Survey data were analyzed using R version 4.4.0. Data cleaning involved collapsing and identifying key respondent groups. Surveys were considered complete if respondents indicated their profession. Agree/disagree variables were coded as factor variables, and checklist questions (eg, barriers) were transformed into single variables for simplified analysis. Response options with no entries were recorded as 0 rather than being excluded. Missing responses to ketamine perception and barriers questions ranged 8–10% with no significant differences between emergency medicine and sickle cell clinicians. Descriptive statistics summarized survey questions, with categorical responses as frequencies and percentages, and continuous variables as mean (SD) or median [IQR]. Fisher’s exact tests were used for categorical data, and Mann–Whitney U-tests for non-parametric continuous data. No multiple comparison adjustments were made, except where Bonferroni correction was applied to checklist questions (eg, barriers). For example, with 17 possible barriers, an adjusted alpha threshold of 0.003 (0.05/17) was calculated to determine significance. Visualizations of survey responses were created using R packages, including ggplot2 and ggpubr.

Results

Focus Groups

The study included 10 African American adults with SCD, ages 19 to 32 years old, evenly split by gender. Two participants received care at comprehensive academic sickle cell center, while eight were seen in community-based hospitals. Three had received ketamine infusions for acute SCD pain in the past. Discussions were organized into three main areas: perceptions of ketamine, facilitators to trial participation, and barriers to trial participation, guided by CFIR constructs. Table 1 details the identified themes and subthemes.

Table 1 Description of Emerging Themes from Focus Group Interviews

Perceptions About the Intervention (Ketamine)

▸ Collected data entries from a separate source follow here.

/-- One record of the event queue, its fields at the widths of R188. -/
structure EventRecord where
  kind    : EventKind
  surface : Byte
  pipe    : Byte
  buffer  : Byte
  seq     : Word
  detail  : Half
  stamp   : Word
deriving DecidableEq, Repr

/-! ## Surfaces (chapter 2) -/

/-- R25 and the lifecycle table of chapter 2. -/
inductive Lifecycle
  | empty
  | defined
  | attached
  | detaching
deriving DecidableEq, Repr

/-- The descriptor as DEFINE_SURFACE gives it: each field of the parameter block at its width (R22, R24). Values out of
range are held as given. -/
structure Descriptor where
  mode       : Byte
  pipe       : Byte
  format     : Byte
  palette    : Byte
  extra      : Byte
  width      : Half
  height     : Half
  pitch      : Half
  blank      : Word
  count      : Byte
  orient     : Byte
  apBase     : Addr
  base0      : Addr
  base1      : Addr
  base2      : Addr
  base3      : Addr
  bandTop    : Half
  bandRows   : Half
  scroll     : Half
  visTop     : Half
  visBottom  : Half
  xs         : Half
  xe         : Half
  ys         : Half
  ye         : Half
  order      : Byte
  present    : Byte
  minShow    : Byte
  flags      : Byte
  holdLimit  : Byte
deriving DecidableEq, Repr

/-- The block of an EMPTY surface, which holds no descriptor (log 8). -/
def Descriptor.zero : Descriptor :=
  { mode := 0, pipe := 0, format := 0, palette := 0, extra := 0, width := 0, height := 0, pitch := 0, blank := 0,
    count := 0, orient := 0, apBase := 0, base0 := 0, base1 := 0, base2 := 0, base3 := 0, bandTop := 0,
    bandRows := 0, scroll := 0, visTop := 0, visBottom := 0, xs := 0, xe := 0, ys := 0, ye := 0, order := 0,
    present := 0, minShow := 0, flags := 0, holdLimit := 0 }

/-- The four producer formats (R56 to R59). -/
inductive Format
  | f8 | f16 | f24 | f32
deriving DecidableEq, Repr

/-- A set of stripe numbers, kept as a strictly rising list so that equal sets are equal data (R51, R98). -/
abbrev StripeSet := List Nat

/-! ## Rotation controller (chapter 6) -/

/-- R88. -/
inductive BufState
  | free | filling | closing | ready | shown | draining
deriving DecidableEq, Repr

/-- A buffer record (R85, R86). `content` is the content sequence, 0 written NONE. -/
structure BufRec where
  index      : Nat
  base       : Addr
  st         : BufState
  content    : Nat
  written    : StripeSet
  touched    : Bool
  damaged    : Bool
  prodWrites : Nat
  prodReads  : Nat
  merges     : Nat
  scanReads  : Nat
  copyReads  : Nat
  copyWrites : Nat
  hold       : Bool
  age        : Nat
deriving DecidableEq, Repr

Participants expressed varied views on ketamine as a treatment for acute SCD pain. While some had prior experience with ketamine, most were unfamiliar and wanted more information. A recurring theme was concern about side effects and safety. The three participants with previous ketamine experience described significant side effects, with one sharing,

Sometimes you feel like you’re disconnected from the world and… you are having some dreams, like feelings out of your body experiences.

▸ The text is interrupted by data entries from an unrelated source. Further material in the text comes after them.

-- ==== Sys2Proof/Machine/Lane.lean ====
section
/-! DEFINITION. The surface lanes: what the lane head does at once, from asking for a buffer to leaving the lane (R12 to
R15, R66, R79, R89, R93, R145), and the settling of the whole fabric after an event (log 1). -/

namespace Sys2Proof.Machine

/-! ## The head asks, is mapped, and is bound -/

/-- The head is mapped into buffer `b` (R46, R79). -/
def Fabric.mapInto (f : Fabric) (i : Fin 8) (b : Nat) (q : LaneReq) : Fabric :=
  f.modSurf i (fun su => { su with head := .mapped (su.mapHead b q.req) })

/-- The head asks for a buffer and is mapped, or waits (R89, R93). -/
def Fabric.askBuffer (f : Fabric) (env : Env) (i : Fin 8) (q : LaneReq) : Fabric :=
  match (f.surf i).filling with
  | some b => f.mapInto i b q
  | none =>
    match f.obtainBuffer env i with
    | some (b, g) => g.mapInto i b q
    | none => f.modSurf i (fun su => { su with head := .waiting })

/-- A waiting head is served when a buffer of its surface is FREE (R93). -/
def Fabric.serveWaiting (f : Fabric) (env : Env) (i : Fin 8) (q : LaneReq) : Fabric :=
  match (f.surf i).chooseFree with
  | some b => (f.openBuffer env i b).mapInto i b q
  | none => f

/-- The stripe condition of R13: each touched stripe is DONE in the job of the head's buffer or outside its copy set
(R145). -/
def Fabric.stripesDone (f : Fabric) (i : Fin 8) (m : Mapping) : Bool :=
  match f.jobOf i m.buf with
  | none => true
  | some j => m.stripes.all (fun k => j.stateOf k == none || j.stateOf k == some .done)

/-- A head that may be bound or may claim its first part: its stripes are done and no merge is outstanding (R13, R66,
R79). -/
def Fabric.headReady (f : Fabric) (i : Fin 8) (m : Mapping) : Bool :=
  f.stripesDone i m && !(f.surf i).mergeOutstanding

/-- The commitment of a STREAM head (R79): the cursor and the slot take what the mapping gives, and a wrap is taken as a
close trigger behind the now bound head (R78, R95). -/
def Surface.commitStream (su : Surface) (p : StreamPlan) : Surface :=
  { su with
    slot := p.slotAfter
    latch := su.latch.map (fun l => { l with stream := l.stream.map (fun s => { s with cx := p.cx, cy := p.cy }) })
    closePending := su.closePending || p.wraps }

/-- A mapped head becomes bound as soon as it can: a DIRECT head when the converter may handle its first pixel (R89), a
STREAM head without parts when it leaves the lane (R79). A STREAM head with parts is bound when its first part is issued. -/
def Fabric.bindHead (f : Fabric) (i : Fin 8) (m : Mapping) : Fabric :=
  if f.headReady i m then
    match m.plan with
    | .direct ps => f.modSurf i (fun su => { su with head := .bound { buf := m.buf, issued := false, todo := ps, parts := [] } })
    | .stream p =>
      if p.runs = [] then
        f.modSurf i (fun su => { su.commitStream p with head := .bound { buf := m.buf, issued := false, todo := [], parts := [] } })
      else f
  else f

/-! ## The converter works on a bound head -/

/-- The converter handles the bound head's pixels until a part is formed, a merge is outstanding, or none is left (R66). -/
def Fabric.handleHead (f : Fabric) (i : Fin 8) (q : LaneReq) (bd : Binding) : Fabric :=
  if bd.parts ≠ [] ∨ bd.todo = [] ∨ (f.surf i).mergeOutstanding = true then f
  else
    let h := match q.req.kind with
      | .write => handleWrite bd.buf (f.surf i).slot [] bd.todo
      | .read => handleRead bd.buf (f.surf i).slot [] bd.todo
    let f := match h.spilled with
      | some t => f.createMerge i t
      | none => f
    f.modSurf i (fun su =>
      { su with slot := h.slot, head := .bound { bd with todo := h.todo, parts := h.part.toList } })

/-- The bound head leaves the lane when it has no part to issue and no pixel to handle: its record is marked, a pending
close applies, and the lane's next request becomes head (R12, R14, R95). -/
def Fabric.leaveLane (f : Fabric) (env : Env) (i : Fin 8) (q : LaneReq) : Fabric :=
  let f := f.modSurf i (fun su => { su with lane := su.lane.tail, head := .fresh })
  let f := f.markDone q.id
  if (f.surf i).closePending then
    match (f.surf i).filling with
    | some b => f.applyClose env i b
    | none => f.modSurf i (fun su => { su with closePending := false })
  else f

/-- One go over the lane head: each stage is taken as soon as its conditions hold. -/
def Fabric.stepHead (f : Fabric) (env : Env) (i : Fin 8) (q : LaneReq) : Fabric :=
  let f := match (f.surf i).head with
    | .fresh => f.askBuffer env i q
    | .waiting => f.serveWaiting env i q
    | _ => f
  let f := match (f.surf i).head with
    | .mapped m => f.bindHead i m
    | _ => f
  let f := match (f.surf i).head with
    | .bound bd => f.handleHead i q bd
    | _ => f
  match (f.surf i).head with
  | .bound bd => if bd.parts = [] ∧ bd.todo = [] then f.leaveLane env i q else f
  | _ => f

/-- The lane of an ATTACHED surface moves on, head by head, until a head waits: at most as many goes as it has requests. -/
def Fabric.runLane (env : Env) (i : Fin 8) : Nat → Fabric → Fabric
  | 0, f => f
  | n + 1, f =>
    if (f.surf i).life = .attached then
      match (f.surf i).lane with
      | q :: _ => Fabric.runLane env i n (f.stepHead env i q)
      | [] => f
    else f

/-- A merge claim is presented when it becomes ready: it takes the next stamp (R156, R157). -/
def Fabric.presentMerge (f : Fabric) (i : Fin 8) : Fabric :=
  match (f.surf i).mergeClaim with
  | some m =>
    if m.presented.isNone then
      { f with nextStamp := f.nextStamp + 1 }.modSurf i (fun su =>
        su.modMerge m.id (fun q => { q with presented := some f.nextStamp }))
    else f
  | none => f

/-- What the lane and the converter of one surface do at once after an event. -/
def Fabric.settleSurface (env : Env) (f : Fabric) (i : Fin 8) : Fabric :=
  (Fabric.runLane env i ((f.surf i).lane.length + 1) f).presentMerge i

/-- Scanout heads without parts leave the queue, answered OKAY with their blank bytes (R11); one go per entry. -/
def Fabric.leaveScans : Nat → Fabric → Fabric
  | 0, f => f
  | n + 1, f =>
    match f.scanQ with
    | e :: es => if e.parts = [] then Fabric.leaveScans n ({ f with scanQ := es }.markDone e.id) else f
    | [] => f

/-- The fabric settles: lanes, then scanout heads, then the copy engine do what they do at once (log 1, log 15). -/
def Fabric.settle (f : Fabric) (env : Env) : Fabric :=
  let f := allSurfaces.foldl (Fabric.settleSurface env) f
  Fabric.runEngine 5 (Fabric.leaveScans f.scanQ.length f)

end Sys2Proof.Machine
end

For participants without ketamine experience, skepticism regarding new treatments and a desire for transparency about side effects and safety emerged as recurrent subthemes. One participant expressed,

I’m very skeptical about taking new medications or treatment because I’m really scared how it might turn out in case it doesn’t work with my system positively.

Participants expressed a desire to understand the full range of side effects and their duration. One participant remarked,

I think I would love to know the various side effects and how long does it take for the side effects to manifest…

Facilitators to Trial Participation

Several factors were identified that could encourage trial participation among participants. Trust between patients and their healthcare providers emerged as a key facilitator. Participants consistently emphasized that they would be more likely to participate if their primary sickle cell provider recommended the trial. One participant shared,

I feel like my doctor would be in the best position to tell me about it because I am going to feel safe with him… there’s this level of trust.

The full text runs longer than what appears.